Red / Green / Blue (grading)
Use channel curves for:
- removing a color cast (too warm/cool/green/magenta)
- cinematic grading (cool shadows + warm highlights)
- creative looks (stylized palettes)
Rule of thumb: channel curves are best in small doses + Mix.
Mix
Mix blends the curved result with the original:
- 100% = full effect
- 60–90% = usually the sweet spot for natural edits
- 30–60% = subtle “finish” without looking edited
Mix is your safety net — if a curve is a bit too strong, lower Mix instead of fighting the curve.
Preserve Luma
When you grade with R/G/B curves, brightness can shift in a way that feels like exposure changed.
Enable Preserve Luma to keep brightness closer to the original while changing color.
Use it when:
- skin tones look good but the image suddenly feels darker/brighter
- you want a grade that feels “color-only”

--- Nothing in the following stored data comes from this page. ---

/-- READ PEER acts (R166). -/
def readPeerActs (station : Byte) (s : State) : State :=
  let i := Instr.readPeer station
  if !isLive s then respond i .refusedState [] s
  else if 15 < station.toNat then respond i .badArg [] s
  else
    match peerOf s.su.peers station.toNat with
    | some p => respond i .ok (peerBytes p) s
    | none => respond i .nothing [] s

/-- READ_PEER (R166). -/
def execReadPeer (station : Byte) (s : State) : Host.Outcome State Fault Refusal :=
  .next (served (readPeerActs station) (takeDue s))

/-! ## The Record Store -/

/-- The store with one page made EMPTY (R134). -/
def emptyPage (n : Nat) (t : Store) : Store :=
  { t with pages := t.pages.set n ⟨.empty, []⟩ }

/-- A SEALED page is released (R134); where it is the page at the write position the held list is
flushed into it (R135). -/
def releaseSealed (n : Nat) (s : State) : State :=
  let t := { s with store := emptyPage n s.store }
  if n = s.store.writePage then
    flushRecords s.store.held { t with store := { t.store with held := [] } }
  else t

/-- RELEASE PAGE acts (R134). -/
def releasePageActs (page : Byte) (s : State) : State :=
  let i := Instr.releasePage page
  if 15 < page.toNat then respond i .badArg [] s
  else
    match s.store.pages[page.toNat]? with
    | none => respond i .badArg [] s
    | some p =>
      match p.state with
      | .sealed => respond i .ok [] (releaseSealed page.toNat s)
      | .filling => respond i .refusedState [] s
      | .empty => respond i .nothing [] s

/-- RELEASE_PAGE (R134). -/
def execReleasePage (page : Byte) (s : State) : Host.Outcome State Fault Refusal :=
  .next (served (releasePageActs page) (takeDue s))

/-! ## The control lines -/

/-- WRITE LINES acts (R112, R113). -/
def writeLinesActs (mode value : Byte) (s : State) : State :=
  let i := Instr.writeLines mode value
  match s.config with
  | none => respond i .refusedState [] s
  | some c =>
    if !isLive s then respond i .refusedState [] s
    else if 15 < value.toNat then respond i .badArg [] s
    else
      match latchMode mode s.el.latch (value.setWidth 4) with
      | none => respond i .badArg [] s
      | some new => respond i .ok [] { s with el := writeLatch c new s.el }

/-- WRITE_LINES (R112). -/
def execWriteLines (mode value : Byte) (s : State) : Host.Outcome State Fault Refusal :=
  .next (served (writeLinesActs mode value) (takeDue s))

/-- RELEASE CUTOFF acts (R118). -/
def releaseCutoffActs (s : State) : State :=
  let i := Instr.releaseCutoff
  if !isLive s then respond i .refusedState [] s
  else if s.el.level then respond i .stillActive [] s
  else if s.el.cutoffLatch then
    respond i .ok [] { s with el := { s.el with cutoffLatch := false, settling := true } }
  else respond i .nothing [] s

/-- RELEASE_CUTOFF (R118). -/
def execReleaseCutoff (s : State) : Host.Outcome State Fault Refusal :=
  .next (served releaseCutoffActs (takeDue s))

/-! ## Alerts -/

/-- READ ALERT acts (R171). -/
def readAlertActs (s : State) : State :=
  match topCause s.alerts with
  | some c => respond .readAlert .ok (beBytes 1 (causeCode c)) s
  | none => respond .readAlert .nothing [] s

/-- READ_ALERT (R171). -/
def execReadAlert (s : State) : Host.Outcome State Fault Refusal :=
  .next (served readAlertActs (takeDue s))

/-- ACK ALERT acts (R172). -/
def ackAlertActs (cause : Byte) (s : State) : State :=
  let i := Instr.ackAlert cause
  match causeOf cause with
  | none => respond i .badArg [] s
  | some c =>
    if latched c s.alerts then respond i .ok [] { s with alerts := clearLatch c s.alerts }
    else respond i .nothing [] s

/-- ACK_ALERT (R172). -/
def execAckAlert (cause : Byte) (s : State) : Host.Outcome State Fault Refusal :=
  .next (served (ackAlertActs cause) (takeDue s))

/-- The mask SET MASK leaves: bits 0 to 8 of the argument, SUPPLY unmasked (R169, R178). -/
def newMask (mask : BitVec 16) : BitVec 9 :=
  mask.setWidth 9 &&& ~~~1#9

/-- SET MASK acts (R169). -/
def setMaskActs (mask : BitVec 16) (s : State) : State :=
  let i := Instr.setMask mask
  if 512 ≤ mask.toNat then respond i .badArg [] s
  else respond i .ok [] { s with alerts := { s.alerts with mask := newMask mask } }

/-- SET_MASK (R169). -/
def execSetMask (mask : BitVec 16) (s : State) : Host.Outcome State Fault Refusal :=
  .next (served (setMaskActs mask) (takeDue s))

/-! ## Timing and channels -/

/-- The interval in progress is closed and a new one begins at the preset position, in RUN (R36, R37,
R44): from RESYNC this is an entry to RUN (R43). -/
def presetPosition (c : Setup) (id : IntervalId) (elapsed : Nat) (s : State) : State :=
  let t := earlyClose c .setDay s
  if s.supply.op = .run then beginInterval c id elapsed (bandFor c.calendar id.iod) t
  else enterRun c id elapsed t

/-- SET DAY POSITION acts (R44). -/
def setDayPositionActs (day iod : BitVec 16) (elapsed : BitVec 32) (s : State) : State :=
  let i := Instr.setDayPosition day iod elapsed
  match s.config with
  | none => respond i .refusedState [] s
  | some c =>
    if !isLive s then respond i .refusedState [] s
    else if perDay c.lengthCode ≤ iod.toNat ∨ nominalLength c.lengthCode ≤ elapsed.toNat then
      respond i .badArg [] s
    else respond i .ok [] (presetPosition c ⟨day.toNat, iod.toNat⟩ elapsed.toNat s)

/-- SET_DAY_POSITION (R44). -/
def execSetDayPosition (day iod : BitVec 16) (elapsed : BitVec 32) (s : State) :
    Host.Outcome State Fault Refusal :=
  .next (served (setDayPositionActs day iod elapsed) (takeDue s))

/-- A channel enabled (R76). -/
def enableChan (c : Chan) : Chan :=
  { toIdleFresh c with state := .good, errors := 0, recv := .waitQuiet }

/-- A channel disabled (R76): a copy in SENDING is cut, a reception discarded. -/
def disableChan (c : Chan) : Chan :=
  { toIdleFresh c with state := .off, recv := .off }

/-- The action has something to do: ENABLE on OFF or FAULT, DISABLE on any but OFF (R76). -/
def channelActs (enable : Bool) (st : ChanState) : Bool :=
  if enable then st == .off || st == .fault else st != .off

/-- The channel changes and the sending set with it (R59, R60, R76). -/
def switchChannel (ch : Channel) (enable : Bool) (s : State) : State :=
  let c := chanOf s.line ch
  { s with
    line := judgeLine (isLive s) (setChan s.line ch (if enable then enableChan c else disableChan c)) }

/-- ENABLE CHANNEL acts (R76). -/
def enableChannelActs (channel action : Byte) (s : State) : State :=
  let i := Instr.enableChannel channel action
  if !isLive s then respond i .refusedState [] s
  else
    match channelOf channel, actionOf action with
    | some ch, some enable =>
      if channelActs enable (chanOf s.line ch).state then
        respond i .ok [] (switchChannel ch enable s)
      else respond i .nothing [] s
    | _, _ => respond i .badArg [] s

/-- ENABLE_CHANNEL (R76). -/
def execEnableChannel (channel action : Byte) (s : State) : Host.Outcome State Fault Refusal :=
  .next (served (enableChannelActs channel action) (takeDue s))

/-- The part goes from RUN to RESYNC at the command (R157). -/
def resyncFromRun (c : Setup) (s : State) : State :=
  let t := earlyClose c .resync s
  enterResync c (succId (perDay c.lengthCode) s.it.id)
    { t with su := clearUnit t.su, el := handCap c.baseCap t.el,
             line := { t.line with filter := [] } }

/-- RESYNC acts (R157). -/
def resyncActs (s : State) : State :=
  match s.config with
  | none => respond .resync .refusedState [] s
  | some c =>
    if s.supply.op = .run then respond .resync .ok [] (resyncFromRun c s)
    else respond .resync .refusedState [] s

/-- RESYNC (R157). -/
def execResync (s : State) : Host.Outcome State Fault Refusal :=
  .next (served resyncActs (takeDue s))

/-! ## Other transactions -/

/-- The port after a command byte that names no command (R161): the result on the next byte, then
everything ignored until CSN rises. A code that names a command is no such event. -/
def unknownActs (code : Byte) (s : State) : State :=
  if (argumentBytes code).isNone then
    { s with port := { txn := .ignoring, taken := [code],
                       response := some [resultByte .unknownCommand], serving := true,
                       csnLow := true } }
  else s

/-- UNKNOWN_COMMAND (R161). -/
def execUnknownCommand (code : Byte) (s : State) : Host.Outcome State Fault Refusal :=
  .next (served (unknownActs code) s)

/-- A transaction has begun and the port has taken these bytes (R160): it waits for the command byte, or
for argument bytes. Bytes that make a command act are that command's own row. -/
def transactionBegins (taken : List Byte) (s : State) : State :=
  if notYetActing taken then
    { s with port := { txn := if taken.isEmpty then .takingCommand else .takingArguments,
                       taken := taken, response := none, serving := true, csnLow := true } }
  else s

- you’re editing graphics/logos and want consistent lightness
Quick Recipes
These are starting points. Every photo is different.
1. Fast “clean contrast” S‑curve
- On RGB, add a point near 25% and pull it slightly down
- Add a point near 75% and push it slightly up
- Set Mix 75–95%
2. Matte / faded film
- On RGB, lift the left side (blacks)
- Slightly lift midtones
- Slightly compress the top highlights
- Set Mix 65–90%
3. Lift shadows (keep highlights)
- On RGB, add a point near 15–30% and push it up
- Keep the top-right region close to the diagonal
Great for interiors and portraits.
4. Protect highlights (reduce harsh whites)
- On RGB, flatten the curve slightly in the 80–100% area
- Keep shadows mostly unchanged
Great for skies, wedding photos, product shots.
5. Warm highlights / cool shadows (cinematic)
- Build a gentle RGB S‑curve first
- On Red, push up highlights slightly
- On Blue, lift shadows slightly
- Enable Preserve Luma
- Set Mix 55–85%
Best Practices
1. Work in small steps
Curves is sensitive. A tiny move can be enough.
2. Avoid extreme bends
Sharp angles can cause banding or “crunchy” transitions — especially on gradients.
3. Use RGB first, channels second
Get contrast/exposure right with RGB, then grade with R/G/B.
4. Use Mix to keep it natural
If a look is close but too strong, lower Mix instead of remaking the curve.
5. Preserve luma for grading
If color curves make brightness feel wrong, toggle Preserve Luma.
Common Problems and Fixes
“It looks too harsh / crunchy.”
- Reduce curve intensity (less extreme S)
- Lower Mix
- Avoid steep bends near shadows/highlights
“Shadows are crushed (lost detail).”
- Lift the lower-left region slightly
- Reduce the downward pull in shadows
“Highlights are blown out.”
- Flatten the top-right region
- Reduce the upward push in highlights
“My colors look weird after grading.”
- Reduce channel curve strength
- Enable Preserve Luma
- Lower Mix
“I can’t get a consistent look across multiple images.”
- Create one good RGB curve
- Keep channel curves subtle
- Use the same Mix range (e.g., 80%) for the whole set
How It Works
To keep the tool fast and consistent, it builds a look-up table (LUT) for each channel.
- Your curve points define an input → output mapping from 0–255.
- The tool generates smooth curve LUTs for:
- RGB (master)
- R / G / B (per-channel)
- Each pixel is processed like this:
- apply the master RGB LUT
- apply the selected channel LUTs
- optionally preserve brightness (luma) while grading
- blend with the original using Mix
Preview is rendered with a size cap for speed, while Download exports at full resolution.